About this task → Find the line with "def uncoveredOpcodes : List" and the line with "span 0x31 0x37" in the entries below; output exactly those two lines, every line between them, and no others.

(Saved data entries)

►

-- ==== Sys2Proof/Certificates/Slice0/Obligations.lean ====
section
/-! DEFINITION. The statements about the model, each from a rule or section of the spec. The opcode bytes in them are those
of 30_encoding.md R78, which the spec takes from general knowledge by its decision D2 (log entry 10); that an unwired address
faults is its decision D6 (log entry 8). -/

namespace Sys2Proof.Claims

open Sys2Proof.Machine

/-- XOR A,r (30_encoding.md R78): opcode, instruction, source register. -/
def xorForms : List (Byte × Instr × RegSel) :=
  [(0xA8#8, .xorB, .b), (0xA9#8, .xorC, .c), (0xAA#8, .xorD, .d), (0xAB#8, .xorE, .e), (0xAC#8, .xorH, .h),
   (0xAD#8, .xorL, .l), (0xAF#8, .xorA, .a)]

/-- INC rr (30_encoding.md R78): opcode, instruction, the registers that are the pair's high and low byte. -/
def incForms : List (Byte × Instr × RegSel × RegSel) :=
  [(0x03#8, .incBc, .b, .c), (0x13#8, .incDe, .d, .e), (0x23#8, .incHl, .h, .l)]

/-- LD r,n (30_encoding.md R78): opcode, instruction by operand byte, destination. -/
def immediateForms : List (Byte × (Byte → Instr) × RegSel) :=
  [(0x06#8, .ldBN, .b), (0x0E#8, .ldCN, .c), (0x16#8, .ldDN, .d), (0x1E#8, .ldEN, .e), (0x26#8, .ldHN, .h),
   (0x2E#8, .ldLN, .l), (0x3E#8, .ldAN, .a)]

/-- JR cc,e (30_encoding.md R78, 40_jumps.md R101): opcode, instruction by operand byte, when the jump is taken. -/
def jumpForms : List (Byte × (Byte → Instr) × (Flags → Bool)) :=
  [(0x20#8, .jrNz, fun f => f.z == false), (0x28#8, .jrZ, fun f => f.z == true),
   (0x30#8, .jrNc, fun f => f.c == false), (0x38#8, .jrC, fun f => f.c == true)]

/-- RST v (30_encoding.md R78): opcode, instruction, vector. -/
def restartForms : List (Byte × Instr × Word) :=
  [(0xC7#8, .rst00, 0x0000#16), (0xCF#8, .rst08, 0x0008#16), (0xD7#8, .rst10, 0x0010#16),
   (0xDF#8, .rst18, 0x0018#16), (0xE7#8, .rst20, 0x0020#16), (0xEF#8, .rst28, 0x0028#16),
   (0xF7#8, .rst30, 0x0030#16), (0xFF#8, .rst38, 0x0038#16)]

/-- LD (rr),r (30_encoding.md R78): opcode, instruction, address pair, source. -/
def storeForms : List (Byte × Instr × PairSel × RegSel) :=
  [(0x02#8, .ldAtBcA, .bc, .a), (0x12#8, .ldAtDeA, .de, .a), (0x70#8, .ldAtHlB, .hl, .b), (0x71#8, .ldAtHlC, .hl, .c),
   (0x72#8, .ldAtHlD, .hl, .d), (0x73#8, .ldAtHlE, .hl, .e), (0x74#8, .ldAtHlH, .hl, .h), (0x75#8, .ldAtHlL, .hl, .l),
   (0x77#8, .ldAtHlA, .hl, .a)]

/-- LD r,(rr) (30_encoding.md R78): opcode, instruction, address pair, destination. -/
def loadForms : List (Byte × Instr × PairSel × RegSel) :=
  [(0x0A#8, .ldAAtBc, .bc, .a), (0x1A#8, .ldAAtDe, .de, .a), (0x46#8, .ldBAtHl, .hl, .b), (0x4E#8, .ldCAtHl, .hl, .c),
   (0x56#8, .ldDAtHl, .hl, .d), (0x5E#8, .ldEAtHl, .hl, .e), (0x66#8, .ldHAtHl, .hl, .h), (0x6E#8, .ldLAtHl, .hl, .l),
   (0x7E#8, .ldAAtHl, .hl, .a)]

/-- `from lo to hi`, both ends included. -/
def span (lo hi : Nat) : List Nat := List.range' lo (hi + 1 - lo)

/-- The uncovered opcode values as 30_encoding.md R79 lists them (the covered set is the spec's decision D3, log
entry 27). -/
def uncoveredOpcodes : List Nat :=
  [0x01, 0x04, 0x05, 0x07, 0x08, 0x09, 0x0B, 0x0C, 0x0D, 0x0F] ++
  [0x10, 0x11, 0x14, 0x15, 0x17, 0x18, 0x19, 0x1B, 0x1C, 0x1D, 0x1F] ++
  [0x21, 0x22, 0x24, 0x25, 0x27, 0x29, 0x2A, 0x2B, 0x2C, 0x2D, 0x2F] ++
  span 0x31 0x37 ++ span 0x39 0x3D ++ [0x3F] ++
  span 0x40 0x45 ++ span 0x47 0x4D ++ [0x4F] ++
  span 0x50 0x55 ++ span 0x57 0x5D ++ [0x5F] ++
  span 0x60 0x65 ++ span 0x67 0x6D ++ [0x6F] ++
  [0x76] ++ span 0x78 0x7D ++ [0x7F] ++ span 0x80 0xA7 ++ [0xAE] ++ span 0xB0 0xC2 ++
  [0xC4, 0xC5, 0xC6, 0xC8, 0xC9, 0xCA, 0xCC, 0xCD, 0xCE] ++
  span 0xD0 0xD6 ++ span 0xD8 0xDE ++ span 0xE0 0xE6 ++ span 0xE8 0xEE ++ span 0xF0 0xF6 ++ span 0xF8 0xFD

/-- An instruction with opcode `op` whose first operand address is unwired raises AddressingFault(a0 + 1). -/
def OperandFetchFaults (op : Byte) : Prop :=
  ∀ s : State, s.busRead s.pc = .ok op → 0xE000 ≤ (s.pc + 1#16).toNat →
    step s = .fault (.addressing .read (s.pc + 1#16))

/-- Video RAM or Work RAM (20_memory.md R46, R50). -/
def PlainRam (addr : Word) : Prop :=
  (0x8000 ≤ addr.toNat ∧ addr.toNat < 0xA000) ∨ (0xC000 ≤ addr.toNat ∧ addr.toNat < 0xE000)

/-- The instruction is a restart. -/
def isRestart (i : Instr) : Bool := restartForms.any fun f => f.2.1 == i

/-- The instruction is a store through a pair. -/
def isStore (i : Instr) : Bool := storeForms.any fun f => f.2.1 == i

/-- The instruction is a load through a pair. -/
def isLoad (i : Instr) : Bool := loadForms.any fun f => f.2.1 == i

/-- The instruction writes flags: CP n or XOR A,r (10_state.md R17). -/
def writesFlags : Instr → Bool
  | .cpN _ => true
  | i => xorForms.any fun f => f.2.1 == i

/-- The byte registers an instruction may write (10_state.md R11, the table). -/
def writtenRegs : Instr → List RegSel
  | .xorB | .xorC | .xorD | .xorE | .xorH | .xorL | .xorA | .ldAN _ | .ldAAtBc | .ldAAtDe | .ldAAtHl => [.a]
  | .ldBN _ | .ldBAtHl => [.b]
  | .ldCN _ | .ldCAtHl => [.c]
  | .ldDN _ | .ldDAtHl => [.d]
  | .ldEN _ | .ldEAtHl => [.e]
  | .ldHN _ | .ldHAtHl => [.h]
  | .ldLN _ | .ldLAtHl => [.l]
  | .incBc => [.b, .c]
  | .incDe => [.d, .e]
  | .incHl => [.h, .l]
  | _ => []

/-- PC after the step, from the opcode's address and the flags before (10_state.md R25, the table); `none` for PREFIX,
whose step faults. -/
def pcAfter (i : Instr) (f : Flags) (a0 : Word) : Option Word :=
  match i with
  | .jpNn nn => some nn
  | .jrNz e => some (if f.z = false then a0 + 2#16 + e.signExtend 16 else a0 + 2#16)
  | .jrZ e => some (if f.z = true then a0 + 2#16 + e.signExtend 16 else a0 + 2#16)
  | .jrNc e => some (if f.c = false then a0 + 2#16 + e.signExtend 16 else a0 + 2#16)
  | .jrC e => some (if f.c = true then a0 + 2#16 + e.signExtend 16 else a0 + 2#16)
  | .rst00 => some 0x0000#16
  | .rst08 => some 0x0008#16
  | .rst10 => some 0x0010#16
  | .rst18 => some 0x0018#16
  | .rst20 => some 0x0020#16
  | .rst28 => some 0x0028#16
  | .rst30 => some 0x0030#16
  | .rst38 => some 0x0038#16
  | .prefixX _ => none
  | .ldBN _ | .ldCN _ | .ldDN _ | .ldEN _ | .ldHN _ | .ldLN _ | .ldAN _ | .cpN _ => some (a0 + 2#16)
  | _ => some (a0 + 1#16)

◄

Finished exercise →
def uncoveredOpcodes : List Nat :=
  [0x01, 0x04, 0x05, 0x07, 0x08, 0x09, 0x0B, 0x0C, 0x0D, 0x0F] ++
  [0x10, 0x11, 0x14, 0x15, 0x17, 0x18, 0x19, 0x1B, 0x1C, 0x1D, 0x1F] ++
  [0x21, 0x22, 0x24, 0x25, 0x27, 0x29, 0x2A, 0x2B, 0x2C, 0x2D, 0x2F] ++
  span 0x31 0x37 ++ span 0x39 0x3D ++ [0x3F] ++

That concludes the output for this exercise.